He cranks the handle of the umbrella. It creaks open like dragon wings after a long winter. The skies have been emptying themselves over this place for days. Underfoot, the ground is no longer differentiated. Soil? Water? It all pools together and pushes up around the feet. Slog and slop. The green is shameless now, cascading wanton curtains of thrilled leaf. Bug neither cares about the soggy seat cushions nor acknowledges that lasagna isn’t exactly patio-dining fare.
The rain has paused. We will be eating outside.
The four of us scoot in around the green iron circle cluttered with linen napkins, big porcelain plates, and parmesan cheese. The pansies behind Bug pop in violet butter from the boxes. He devours the slipping, fat noodles and wipes up the remaining sauce with garlic toast. We talk easy and only half about anything. My mother is wearing the necklace my father sprang on her at the tag end of Christmas day last year. It is a silver-and-stone replica of the solar system.
“Which one is Pluto?” Bug asks.
“It’s the littlest one, isn’t it?” She lifts the chain and examines. Bug reaches out and touches the polished tigers-eye sphere suspended in a silver ring.
“Is that Saturn?”
We go through the planets one by one. He does not see the sun. “Grandma’s head is the sun,” I say. She strikes and pose and we all chuckle.

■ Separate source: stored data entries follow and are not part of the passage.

/-! ### The checks of setting an ENABLE (R254, R494) -/

/-- The checks of RELAY_CTRL.ENABLE (R494). -/
def relayCheck (s : State) (x : Relay) : W16 :=
  let c := x.context.toNat
  let ring := fun (h : W32) (bit : Nat) => (resolve s h).filter (fun i =>
    let e := getMot s i
    e.kind == 1 && bitOf e.perm bit && decide (8 * x.count.toNat ≤ e.size))
  if x.count.toNat < 16 ∨ 128 < x.count.toNat then 0x1006
  else match ring x.txRing 0, ring x.rxRing 1 with
    | some t, some r =>
      if localCtx s c = none ∨ permCheck s (.unit c false 5) (getMot s t).base 256 false ≠ 0
         ∨ permCheck s (.unit c false 5) (getMot s r).base 256 true ≠ 0 then 0x4001
      else match liveFence s x.rxFence.toNat with
        | none => 0x1004
        | some f => if inFamily s c f then 0 else 0x4001
    | _, _ => 0x1004

/-! ### Writes by block. `m` is the register with the written bits in place, `o` the ones written (R509). -/

/-- The low or the high half of a field replaced. -/
def withLo (x : Nat) (v : W32) : Nat := x / 2 ^ 32 * 2 ^ 32 + v.toNat
def withHi (x : Nat) (v : W32) : Nat := v.toNat * 2 ^ 32 + x % 2 ^ 32

/-- Mailbox registers (R35-R38). -/
def putMbx (i w : Nat) (m o : W32) (s : State) : State :=
  let x := getMbx s i
  match w with
  | 0 => writeReqTail i m s
  | 3 => writeRspHead i m s
  | 4 => setMbx s i { x with foreignOvf := x.foreignOvf && !bitOf o 2, evtLostOvf := x.evtLostOvf && !bitOf o 3 }
  | 5 => writeMbxCtrl i o s
  | _ => s

/-- Monitor slots (R94). -/
def putSlot (k w : Nat) (m o : W32) (s : State) : State :=
  let x := getSlot s k
  if w = 6 then slotCtrl k m o s
  else if x.state = .armed then s
  else match w with
    | 0 => setSlot s k { x with watch := BitVec.ofNat 48 (withLo x.watch.toNat m) }
    | 1 => setSlot s k { x with watch := BitVec.ofNat 48 (withHi x.watch.toNat m) }
    | 2 => setSlot s k { x with target := BitVec.ofNat 63 (withLo x.target.toNat m) }
    | 3 => setSlot s k { x with target := BitVec.ofNat 63 (withHi x.target.toNat m) }
    | 4 => setSlot s k { x with notify := BitVec.ofNat 48 (withLo x.notify.toNat m) }
    | 5 => setSlot s k { x with notify := BitVec.ofNat 48 (withHi x.notify.toNat m) }
    | _ => s

/-- A count taken by TX_TAIL (R494). -/
def takeTxTail (l : Nat) (v : W32) (s : State) : State :=
  let x := getRelay s l
  if (v - x.txHead).toNat ≤ x.count.toNat then relayPump 128 l (setRelay s l { x with txTail := v })
  else setRelay s l { x with badIndex := true }

/-- A count taken by RX_HEAD (R494). -/
def takeRxHead (l : Nat) (v : W32) (s : State) : State :=
  let x := getRelay s l
  if (v - x.rxHead).toNat ≤ (x.rxTail - x.rxHead).toNat then setRelay s l { x with rxHead := v }
  else setRelay s l { x with badIndex := true }

/-- RELAY_CTRL (R494). -/
def putRelayCtrl (l : Nat) (m : W32) (s : State) : State × W16 :=
  let x := getRelay s l
  if x.enable then (setRelay s l { x with enable := bitOf m 10 }, 0)
  else
    let y := { x with context := BitVec.ofNat 10 (field m 9 0), count := BitVec.ofNat 8 (field m 18 11) }
    let c := if bitOf m 10 then relayCheck s y else 0
    if c ≠ 0 then (s, c)
    else if bitOf m 10 then (relayPump 128 l (setRelay s l { y with enable := true }), 0)
    else (setRelay s l y, 0)

/-- Relay registers (R494): while ENABLE is 1 only ENABLE, TX_TAIL and RX_HEAD act. -/
def putRelay (l w : Nat) (m o : W32) (s : State) : State × W16 :=
  let x := getRelay s l
  match w with
  | 0 => putRelayCtrl l m s
  | 5 => (takeTxTail l m s, 0)
  | 8 => (takeRxHead l m s, 0)
  | _ =>
    if x.enable then (s, 0)
    else (match w with
      | 1 => setRelay s l { x with txRing := m }
      | 2 => setRelay s l { x with rxRing := m }
      | 3 => setRelay s l { x with rxFence := BitVec.ofNat 48 (withLo x.rxFence.toNat m) }
      | 4 => setRelay s l { x with rxFence := BitVec.ofNat 48 (withHi x.rxFence.toNat m) }
      | 9 => setRelay s l { x with badIndex := x.badIndex && !bitOf o 1, rxDropsOvf := x.rxDropsOvf && !bitOf o 2, txBadOvf := x.txBadOvf && !bitOf o 3 }
      | _ => s, 0)

/-- CTRL of an ingest channel (R254, R259). -/
def putIngestCtrl (c : Nat) (m : W32) (s : State) : State × W16 :=
  let x := getChan s c
  if x.enable then
    if bitOf m 0 then (s, 0)
    else (stopChannel c s, 0)
  else
    let y := { x with toRegion := bitOf m 1, region := BitVec.ofNat 3 (field m 4 2), vc := BitVec.ofNat 4 (field m 8 5) }
    let code := if bitOf m 0 then ingestCheck s c y else 0
    if code ≠ 0 then (s, code) else (setChan s c { y with enable := bitOf m 0 }, 0)

/-- Ingest registers (R254): while ENABLE is 1 only ENABLE and RELEASED act. -/
def putIngest (c w : Nat) (m o : W32) (s : State) : State × W16 :=
  let x := getChan s c
  match w with
  | 0 => putIngestCtrl c m s
  | 8 => (takeReleased c m s, 0)
  | _ =>
    if x.enable then (s, 0)
    else (match w with
      | 1 => setChan s c { x with bind := BitVec.ofNat 10 m.toNat }
      | 2 => setChan s c { x with ring := m }
      | 3 => setChan s c { x with bufCount := BitVec.ofNat 13 m.toNat, bufParcels := BitVec.ofNat 16 (field m 31 16) }
      | 4 => setChan s c { x with stride := BitVec.ofNat 16 m.toNat, flush := BitVec.ofNat 16 (field m 31 16) }
      | 5 => setChan s c { x with fence := BitVec.ofNat 48 (withLo x.fence.toNat m) }
      | 6 => setChan s c { x with fence := BitVec.ofNat 48 (withHi x.fence.toNat m) }
      | 9 => setChan s c { x with dropsOvf := x.dropsOvf && !bitOf o 16, badRelease := x.badRelease && !bitOf o 17 }
      | 10 => setChan s c { x with badUnitsOvf := x.badUnitsOvf && !bitOf o 14, otherOvf := x.otherOvf && !bitOf o 30 }
      | _ => s, 0)

/-- Collective slot registers other than CTRL (R223). -/
def putCollField (n w : Nat) (m : W32) (s : State) : State :=
  let x := getColl s n
  if x.state = .armed then s
  else match w with
    | 1 => setColl s n { x with members := BitVec.ofNat 16 m.toNat, root := BitVec.ofNat 4 (field m 19 16) }
    | 2 => setColl s n { x with collId := m }
    | 3 => setColl s n { x with count := BitVec.ofNat 24 m.toNat }
    | 4 => setColl s n { x with param := BitVec.ofNat 16 m.toNat }
    | 5 => setColl s n { x with result := BitVec.ofNat 48 (withLo x.result.toNat m) }
    | 6 => setColl s n { x with result := BitVec.ofNat 48 (withHi x.result.toNat m) }
    | 7 => setColl s n { x with fence := BitVec.ofNat 48 (withLo x.fence.toNat m) }
    | 8 => setColl s n { x with fence := BitVec.ofNat 48 (withHi x.fence.toNat m) }
    | 9 => setColl s n { x with value := BitVec.ofNat 63 (withLo x.value.toNat m) }
    | 10 => setColl s n { x with value := BitVec.ofNat 63 (withHi x.value.toNat m) }
    | _ => s

/-- A collective slot's registers written by the Keeper, which belongs to every context (R74). -/
def putColl (n w : Nat) (m o : W32) (s : State) : State :=
  if w ≠ 0 then putCollField n w m s
  else if (getColl s n).state = .free then (if bitOf o 10 then collClaim n m s else s)
  else collCtrl n m o s

/-- Flash port registers (R304, R307): an OP write starts the command, whose unit codes as a free value says. -/
def putFlashPort (src : W32) (p w : Nat) (m o mask : W32) (s : State) : State :=
  let x := getPort s p
  if w = 0 then (if field mask 2 0 = 0 then s else portCmd src p (field o 2 0) ((freeW s 8).toNat % 3) s)
  else if w = 1 then setPort s p { x with addr := m.truncate 24, info := bitOf m 24 }
  else if w < 10 then setPort s p { x with data := Tbl.set 0 x.data (w - 2) m }
  else setPort s p { x with ignored := x.ignored && !bitOf o 2 }

/-- Sticky flags and single fields of the Hive's management blocks. -/
def putHive (p : RegPlace) (m o : W32) (s : State) : State :=
  let i := p.inst
  let w := p.word
  match p.blk with
  | .que => if w = 3 then let x := getQueue s i; setQueue s i { x with droppedOvf := x.droppedOvf && !bitOf o 16 } else s
  | .viol => if w = 1 then { s with keeper := { s.keeper with violationsOvf := s.keeper.violationsOvf && !bitOf o 0 } } else s
  | .stime => if w = 2 then { s with swarm := { s.swarm with alarmsOvf := s.swarm.alarmsOvf && !bitOf o 17 } } else s
  | .flt => if w = 1 then { s with faults := { s.faults with lostOvf := s.faults.lostOvf && !bitOf o 8 } }
      else if w = 2 then { s with faults := { s.faults with ctxOvf := s.faults.ctxOvf && !bitOf o 24, dieOvf := s.faults.dieOvf && !bitOf o 25 } }
      else s
  | .flcBank => if w = 1 then let x := getBank s i; setBank s i { x with eccOvf := x.eccOvf && !bitOf o 24, suspOvf := x.suspOvf && !bitOf o 25 } else s
  | .romPhase => { s with flash := { s.flash with romPhase := s.flash.romPhase && !bitOf o 0 } }
  | .boot => if w = 2 then { s with boot := { s.boot with settingsOvf := s.boot.settingsOvf && !bitOf o 30 } } else s
  | .dom => let x := getDom s w; setDom s w { x with wakesOvf := x.wakesOvf && !bitOf o 3 }
  | .part => setHalted w (bitOf m 0) s
  | .vector => { s with keeper := { s.keeper with vectors := Tbl.set 0 s.keeper.vectors w (m &&& 0xFFF) } }
  | _ => s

“I bet the hippies are still out there in the Arizona desert selling those things,” my father says. “You know, they make every single piece by hand.”
“What’s a hippie?” Bug asks.
Silence. We all consider.
“An ancient civilization,” I finally say. My folks both laugh.
“Hippies were a strange tribe of people who broke with tradition long ago,” I go on. “They created their own rituals and ways of worshipping the things they held sacred.”
“Yeah,” my dad snorts. “Unlike every other civilization in the world?”
“They made wild, new music and wore beautiful costumes.” I explain. “Some of their songs and stories are still with us today.” I take a swig of my ice water and reach the professorial conclusion. “In fact, you could say it was a renaissance.”
My mother laughs. “Yeah, a renaissance of hair.” She smiles at Bug. “Everyone grew their hair long then.”
“My hair is long,” Bug says.
“Yeah. It wouldn’t be if not for the revolutionary ways of the Hippie,” I say.
Bug ponders this. Behind him, the tiny duckpins of the fuschia plant are popping open and splaying their purple viscera. “What kind of hair would I have?”
“Short,” say my folks together.
“Army short,” says my dad.
“And you wouldn’t be able to wear jeans to school,” explains my mom.
“You have much to thank the Hippie for,” I tell him.
“Why?” Bug reaches for more bread but I block him with a carrot. He takes it and gives it a crunch around his loose tooth.
“Because before that, people had ideas about doing things only one way,” I say.
“Everyone had to follow orders,” my mother explains. She gestures towards the rest of the lasagna and my dad reaches for it. She slops out extra helpings on the smeared plates. The dog snuffles near and I give her a firm point down the steps.
“Hippies were big kids like your aunt and uncles,” I explain. I wave off the offer of another helping. The evening is just too light for more. “Young people. Tired of being told how to be. They decided they were going to do things their own crazy, artsy, colorful way. And so they did, even if it got them in trouble.”
“Okay,” says Bug. He tucks into the melty cheese. His shirt is spattered. The capacity of his stomach stuns me, as does the fact that he is just so very tall.
“You should have seen your granddaddy’s hair,” my mother says with a faraway look in the direction of her husband.
He grunts. “Yeah. It was really something. Down to there, hair.”
“Where it stops by itself,” she says.
It goes quiet except for the sip of wine, the slurp of sauce. A borer bee dips low and Bug ducks away. I remind him that bees prefer nectar over tomato sauce and that she’ll be off to find something sweeter. She should have no trouble lighting upon an ample source in this fecund pocket of earth.